● **Task directions**: Nothing but the lines from the start of the records below through the line that has "in a slot. -/" should appear, each exactly as given.

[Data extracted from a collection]
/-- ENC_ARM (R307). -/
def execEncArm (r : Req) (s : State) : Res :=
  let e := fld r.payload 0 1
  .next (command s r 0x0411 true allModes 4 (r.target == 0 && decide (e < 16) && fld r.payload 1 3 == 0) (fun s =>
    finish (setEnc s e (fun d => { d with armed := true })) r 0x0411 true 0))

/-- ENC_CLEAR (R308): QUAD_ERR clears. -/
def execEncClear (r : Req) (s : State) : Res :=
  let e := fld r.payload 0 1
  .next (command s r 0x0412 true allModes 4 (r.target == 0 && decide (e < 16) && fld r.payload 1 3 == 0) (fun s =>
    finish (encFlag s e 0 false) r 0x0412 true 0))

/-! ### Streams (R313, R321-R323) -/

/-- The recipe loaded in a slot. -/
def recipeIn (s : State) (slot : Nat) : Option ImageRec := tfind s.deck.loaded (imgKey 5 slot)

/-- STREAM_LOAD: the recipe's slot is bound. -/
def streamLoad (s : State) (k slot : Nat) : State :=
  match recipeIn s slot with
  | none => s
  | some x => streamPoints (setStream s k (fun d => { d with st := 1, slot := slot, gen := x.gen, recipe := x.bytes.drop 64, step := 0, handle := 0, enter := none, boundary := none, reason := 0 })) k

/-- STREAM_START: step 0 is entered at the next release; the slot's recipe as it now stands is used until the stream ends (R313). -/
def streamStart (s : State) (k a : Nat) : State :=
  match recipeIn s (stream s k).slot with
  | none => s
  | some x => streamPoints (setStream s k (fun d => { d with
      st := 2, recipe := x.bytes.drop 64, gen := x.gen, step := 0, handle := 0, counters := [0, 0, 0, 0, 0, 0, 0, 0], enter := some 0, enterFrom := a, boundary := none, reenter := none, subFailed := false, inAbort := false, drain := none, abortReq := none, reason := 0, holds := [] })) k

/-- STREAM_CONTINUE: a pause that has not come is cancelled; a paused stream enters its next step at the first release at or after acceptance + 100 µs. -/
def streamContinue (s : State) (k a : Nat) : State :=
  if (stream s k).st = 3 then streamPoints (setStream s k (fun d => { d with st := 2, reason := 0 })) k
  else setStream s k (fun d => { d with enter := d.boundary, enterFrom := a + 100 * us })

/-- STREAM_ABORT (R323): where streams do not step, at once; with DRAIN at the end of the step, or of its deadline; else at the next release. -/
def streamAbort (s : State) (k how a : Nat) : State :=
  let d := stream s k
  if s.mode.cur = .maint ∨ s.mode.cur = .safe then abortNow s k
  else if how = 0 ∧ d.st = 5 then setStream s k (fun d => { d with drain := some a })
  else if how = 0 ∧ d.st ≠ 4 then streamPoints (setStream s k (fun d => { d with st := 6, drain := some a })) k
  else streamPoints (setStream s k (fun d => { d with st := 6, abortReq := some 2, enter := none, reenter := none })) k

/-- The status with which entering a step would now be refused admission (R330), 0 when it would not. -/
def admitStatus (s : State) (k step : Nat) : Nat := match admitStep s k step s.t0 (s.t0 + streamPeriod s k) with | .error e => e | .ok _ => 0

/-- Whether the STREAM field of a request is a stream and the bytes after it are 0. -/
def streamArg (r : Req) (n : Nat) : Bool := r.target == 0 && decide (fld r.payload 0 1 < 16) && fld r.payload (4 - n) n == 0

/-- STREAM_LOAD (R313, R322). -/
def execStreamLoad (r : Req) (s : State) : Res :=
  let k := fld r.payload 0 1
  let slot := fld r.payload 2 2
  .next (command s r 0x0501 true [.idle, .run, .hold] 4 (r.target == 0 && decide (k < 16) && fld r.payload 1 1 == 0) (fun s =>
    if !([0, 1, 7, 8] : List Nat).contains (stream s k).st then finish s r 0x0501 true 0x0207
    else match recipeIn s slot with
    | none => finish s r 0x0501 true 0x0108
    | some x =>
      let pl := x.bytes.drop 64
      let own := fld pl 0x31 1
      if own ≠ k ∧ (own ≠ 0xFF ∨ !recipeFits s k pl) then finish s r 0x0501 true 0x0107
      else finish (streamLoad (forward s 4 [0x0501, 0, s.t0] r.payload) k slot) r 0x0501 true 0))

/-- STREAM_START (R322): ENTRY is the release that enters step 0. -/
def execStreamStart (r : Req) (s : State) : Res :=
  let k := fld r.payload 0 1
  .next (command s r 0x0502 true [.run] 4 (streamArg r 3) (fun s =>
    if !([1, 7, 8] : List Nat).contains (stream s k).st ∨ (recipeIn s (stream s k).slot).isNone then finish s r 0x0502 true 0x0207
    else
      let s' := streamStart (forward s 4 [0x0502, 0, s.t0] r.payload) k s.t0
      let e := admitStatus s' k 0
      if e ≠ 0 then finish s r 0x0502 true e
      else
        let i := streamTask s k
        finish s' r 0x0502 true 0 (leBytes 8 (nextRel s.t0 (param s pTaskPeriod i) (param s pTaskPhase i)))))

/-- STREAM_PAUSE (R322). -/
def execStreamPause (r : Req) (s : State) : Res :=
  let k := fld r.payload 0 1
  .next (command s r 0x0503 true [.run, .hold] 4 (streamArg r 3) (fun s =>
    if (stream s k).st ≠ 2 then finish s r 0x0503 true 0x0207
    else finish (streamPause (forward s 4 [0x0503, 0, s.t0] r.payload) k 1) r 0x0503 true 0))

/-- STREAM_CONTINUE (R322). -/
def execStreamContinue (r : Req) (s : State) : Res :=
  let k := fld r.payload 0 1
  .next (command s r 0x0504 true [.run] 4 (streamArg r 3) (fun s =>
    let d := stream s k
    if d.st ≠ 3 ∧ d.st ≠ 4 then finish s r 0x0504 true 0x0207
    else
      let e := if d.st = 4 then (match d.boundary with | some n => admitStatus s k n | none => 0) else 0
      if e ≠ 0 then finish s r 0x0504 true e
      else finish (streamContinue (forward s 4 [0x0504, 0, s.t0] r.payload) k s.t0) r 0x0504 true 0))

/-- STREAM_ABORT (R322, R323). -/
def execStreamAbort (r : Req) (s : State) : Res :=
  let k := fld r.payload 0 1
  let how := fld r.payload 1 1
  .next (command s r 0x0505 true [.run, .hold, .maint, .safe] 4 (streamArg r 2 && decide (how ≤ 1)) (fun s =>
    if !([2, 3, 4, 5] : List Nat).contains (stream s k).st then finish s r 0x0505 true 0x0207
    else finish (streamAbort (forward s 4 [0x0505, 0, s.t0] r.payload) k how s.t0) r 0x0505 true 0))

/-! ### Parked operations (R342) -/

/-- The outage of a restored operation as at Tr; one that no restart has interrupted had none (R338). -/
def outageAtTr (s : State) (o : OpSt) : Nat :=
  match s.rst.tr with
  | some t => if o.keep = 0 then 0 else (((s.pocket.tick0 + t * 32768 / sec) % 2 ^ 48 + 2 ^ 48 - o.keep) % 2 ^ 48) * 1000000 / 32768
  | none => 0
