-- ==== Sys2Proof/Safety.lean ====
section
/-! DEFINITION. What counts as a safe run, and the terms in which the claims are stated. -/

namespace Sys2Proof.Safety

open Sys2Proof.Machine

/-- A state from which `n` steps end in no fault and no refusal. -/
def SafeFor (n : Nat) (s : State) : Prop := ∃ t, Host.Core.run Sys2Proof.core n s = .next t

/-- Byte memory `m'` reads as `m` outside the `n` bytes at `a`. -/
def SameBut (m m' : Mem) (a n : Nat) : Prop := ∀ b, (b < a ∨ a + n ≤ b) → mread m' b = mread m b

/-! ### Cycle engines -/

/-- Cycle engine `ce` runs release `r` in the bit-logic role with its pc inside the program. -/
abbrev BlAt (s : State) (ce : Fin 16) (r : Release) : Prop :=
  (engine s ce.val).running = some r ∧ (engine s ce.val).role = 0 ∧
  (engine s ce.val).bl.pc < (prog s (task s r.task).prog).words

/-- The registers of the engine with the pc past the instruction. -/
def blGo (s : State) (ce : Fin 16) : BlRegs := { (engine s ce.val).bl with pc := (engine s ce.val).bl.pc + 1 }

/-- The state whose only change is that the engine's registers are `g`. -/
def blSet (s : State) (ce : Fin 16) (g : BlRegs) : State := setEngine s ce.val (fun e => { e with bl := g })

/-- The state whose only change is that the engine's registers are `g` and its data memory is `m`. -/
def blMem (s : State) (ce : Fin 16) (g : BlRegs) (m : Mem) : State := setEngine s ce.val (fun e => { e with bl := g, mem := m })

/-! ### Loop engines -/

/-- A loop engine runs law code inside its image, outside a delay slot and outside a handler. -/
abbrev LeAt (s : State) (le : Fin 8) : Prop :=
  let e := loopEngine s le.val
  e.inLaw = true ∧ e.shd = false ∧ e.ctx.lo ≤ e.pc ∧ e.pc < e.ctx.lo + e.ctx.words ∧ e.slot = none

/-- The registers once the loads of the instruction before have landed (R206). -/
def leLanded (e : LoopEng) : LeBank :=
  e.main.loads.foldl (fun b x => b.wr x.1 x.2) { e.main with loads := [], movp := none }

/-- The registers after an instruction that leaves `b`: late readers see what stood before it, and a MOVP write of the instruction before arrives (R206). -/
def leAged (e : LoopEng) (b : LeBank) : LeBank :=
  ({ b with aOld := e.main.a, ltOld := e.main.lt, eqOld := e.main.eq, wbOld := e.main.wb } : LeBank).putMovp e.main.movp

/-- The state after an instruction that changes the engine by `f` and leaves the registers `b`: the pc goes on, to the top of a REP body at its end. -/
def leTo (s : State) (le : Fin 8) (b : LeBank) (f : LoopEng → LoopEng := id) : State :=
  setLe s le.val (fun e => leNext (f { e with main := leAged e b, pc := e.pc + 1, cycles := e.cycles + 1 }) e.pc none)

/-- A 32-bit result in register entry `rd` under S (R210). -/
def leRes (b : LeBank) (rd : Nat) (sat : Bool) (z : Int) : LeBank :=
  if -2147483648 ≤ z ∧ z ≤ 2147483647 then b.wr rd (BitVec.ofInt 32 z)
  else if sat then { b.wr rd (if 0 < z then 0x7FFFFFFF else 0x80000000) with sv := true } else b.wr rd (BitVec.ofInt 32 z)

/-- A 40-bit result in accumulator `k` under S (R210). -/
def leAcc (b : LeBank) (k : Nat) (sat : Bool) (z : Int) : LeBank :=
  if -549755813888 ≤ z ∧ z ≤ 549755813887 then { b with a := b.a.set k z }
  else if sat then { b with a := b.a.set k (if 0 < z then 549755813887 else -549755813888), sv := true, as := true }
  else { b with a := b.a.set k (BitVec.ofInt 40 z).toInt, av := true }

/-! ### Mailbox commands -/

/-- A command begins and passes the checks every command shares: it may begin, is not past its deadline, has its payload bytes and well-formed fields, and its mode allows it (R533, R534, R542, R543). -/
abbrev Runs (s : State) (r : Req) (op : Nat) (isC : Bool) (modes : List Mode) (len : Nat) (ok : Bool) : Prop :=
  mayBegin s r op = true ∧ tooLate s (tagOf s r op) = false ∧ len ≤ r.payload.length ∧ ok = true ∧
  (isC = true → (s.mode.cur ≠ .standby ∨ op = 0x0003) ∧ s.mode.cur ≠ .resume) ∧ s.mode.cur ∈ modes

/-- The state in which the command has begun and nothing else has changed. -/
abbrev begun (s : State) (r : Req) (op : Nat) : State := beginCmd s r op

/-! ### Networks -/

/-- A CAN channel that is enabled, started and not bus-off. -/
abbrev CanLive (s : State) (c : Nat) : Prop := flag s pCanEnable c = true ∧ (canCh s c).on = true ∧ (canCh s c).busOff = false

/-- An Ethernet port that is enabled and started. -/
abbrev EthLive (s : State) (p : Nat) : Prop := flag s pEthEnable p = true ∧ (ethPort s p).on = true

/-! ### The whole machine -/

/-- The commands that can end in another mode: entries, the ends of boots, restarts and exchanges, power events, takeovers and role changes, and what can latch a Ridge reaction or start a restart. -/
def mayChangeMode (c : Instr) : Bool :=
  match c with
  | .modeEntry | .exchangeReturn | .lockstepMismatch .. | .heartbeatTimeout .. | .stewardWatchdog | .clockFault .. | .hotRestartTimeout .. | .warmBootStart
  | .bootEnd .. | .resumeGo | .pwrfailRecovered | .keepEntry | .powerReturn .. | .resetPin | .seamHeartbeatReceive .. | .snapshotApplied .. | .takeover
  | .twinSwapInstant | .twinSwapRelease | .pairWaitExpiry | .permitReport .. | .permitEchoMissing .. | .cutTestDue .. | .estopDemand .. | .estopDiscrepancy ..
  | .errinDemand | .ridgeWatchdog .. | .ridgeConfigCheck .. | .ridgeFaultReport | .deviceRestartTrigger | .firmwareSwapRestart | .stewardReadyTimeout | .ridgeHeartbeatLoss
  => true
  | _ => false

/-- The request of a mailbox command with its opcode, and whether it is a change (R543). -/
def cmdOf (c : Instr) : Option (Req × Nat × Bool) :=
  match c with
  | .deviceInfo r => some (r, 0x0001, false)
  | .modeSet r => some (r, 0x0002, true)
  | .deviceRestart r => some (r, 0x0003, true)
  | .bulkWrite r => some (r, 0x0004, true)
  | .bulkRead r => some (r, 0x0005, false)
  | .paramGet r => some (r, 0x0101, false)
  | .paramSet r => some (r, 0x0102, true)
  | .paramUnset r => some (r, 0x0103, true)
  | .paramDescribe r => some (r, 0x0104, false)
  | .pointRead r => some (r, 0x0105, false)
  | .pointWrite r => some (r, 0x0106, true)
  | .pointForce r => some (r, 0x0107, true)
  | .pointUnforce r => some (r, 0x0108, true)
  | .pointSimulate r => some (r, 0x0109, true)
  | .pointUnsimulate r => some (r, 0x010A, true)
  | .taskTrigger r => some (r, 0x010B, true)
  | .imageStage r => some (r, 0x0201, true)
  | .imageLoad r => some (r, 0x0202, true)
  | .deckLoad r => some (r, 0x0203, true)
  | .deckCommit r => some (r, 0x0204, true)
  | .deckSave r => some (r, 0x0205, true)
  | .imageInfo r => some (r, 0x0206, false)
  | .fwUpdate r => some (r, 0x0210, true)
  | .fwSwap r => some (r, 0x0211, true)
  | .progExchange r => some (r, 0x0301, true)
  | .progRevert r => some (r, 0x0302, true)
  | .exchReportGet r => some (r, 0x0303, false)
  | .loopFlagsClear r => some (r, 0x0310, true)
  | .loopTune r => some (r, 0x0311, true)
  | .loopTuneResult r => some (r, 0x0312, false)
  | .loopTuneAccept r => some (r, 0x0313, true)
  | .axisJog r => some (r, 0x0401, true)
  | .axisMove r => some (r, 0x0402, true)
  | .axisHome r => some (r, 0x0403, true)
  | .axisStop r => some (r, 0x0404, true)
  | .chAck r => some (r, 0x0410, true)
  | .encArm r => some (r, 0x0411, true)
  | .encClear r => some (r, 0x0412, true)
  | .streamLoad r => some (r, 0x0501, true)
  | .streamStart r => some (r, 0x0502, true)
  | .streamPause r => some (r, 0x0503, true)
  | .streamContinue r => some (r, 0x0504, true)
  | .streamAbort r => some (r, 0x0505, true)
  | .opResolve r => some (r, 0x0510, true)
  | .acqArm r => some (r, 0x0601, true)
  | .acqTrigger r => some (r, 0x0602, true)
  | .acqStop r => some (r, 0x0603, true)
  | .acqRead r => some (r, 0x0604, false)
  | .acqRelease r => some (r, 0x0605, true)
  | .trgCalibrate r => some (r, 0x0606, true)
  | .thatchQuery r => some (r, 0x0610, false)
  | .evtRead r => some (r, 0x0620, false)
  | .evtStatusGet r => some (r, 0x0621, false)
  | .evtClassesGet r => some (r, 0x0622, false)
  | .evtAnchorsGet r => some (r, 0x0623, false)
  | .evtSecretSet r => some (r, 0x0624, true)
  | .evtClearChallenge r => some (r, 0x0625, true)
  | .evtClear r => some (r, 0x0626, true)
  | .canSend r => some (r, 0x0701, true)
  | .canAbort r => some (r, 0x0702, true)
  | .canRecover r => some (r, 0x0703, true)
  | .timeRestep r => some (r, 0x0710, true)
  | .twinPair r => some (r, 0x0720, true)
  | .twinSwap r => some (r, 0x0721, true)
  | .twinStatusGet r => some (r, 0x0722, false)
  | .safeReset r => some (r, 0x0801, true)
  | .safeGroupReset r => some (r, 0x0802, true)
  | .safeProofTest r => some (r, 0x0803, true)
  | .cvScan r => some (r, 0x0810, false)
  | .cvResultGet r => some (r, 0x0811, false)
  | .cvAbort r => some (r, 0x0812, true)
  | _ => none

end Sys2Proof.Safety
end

● **Written response**:
/-- ENC_ARM (R307). -/
def execEncArm (r : Req) (s : State) : Res :=
  let e := fld r.payload 0 1
  .next (command s r 0x0411 true allModes 4 (r.target == 0 && decide (e < 16) && fld r.payload 1 3 == 0) (fun s =>
    finish (setEnc s e (fun d => { d with armed := true })) r 0x0411 true 0))

/-- ENC_CLEAR (R308): QUAD_ERR clears. -/
def execEncClear (r : Req) (s : State) : Res :=
  let e := fld r.payload 0 1
  .next (command s r 0x0412 true allModes 4 (r.target == 0 && decide (e < 16) && fld r.payload 1 3 == 0) (fun s =>
    finish (encFlag s e 0 false) r 0x0412 true 0))

/-! ### Streams (R313, R321-R323) -/

/-- The recipe loaded in a slot. -/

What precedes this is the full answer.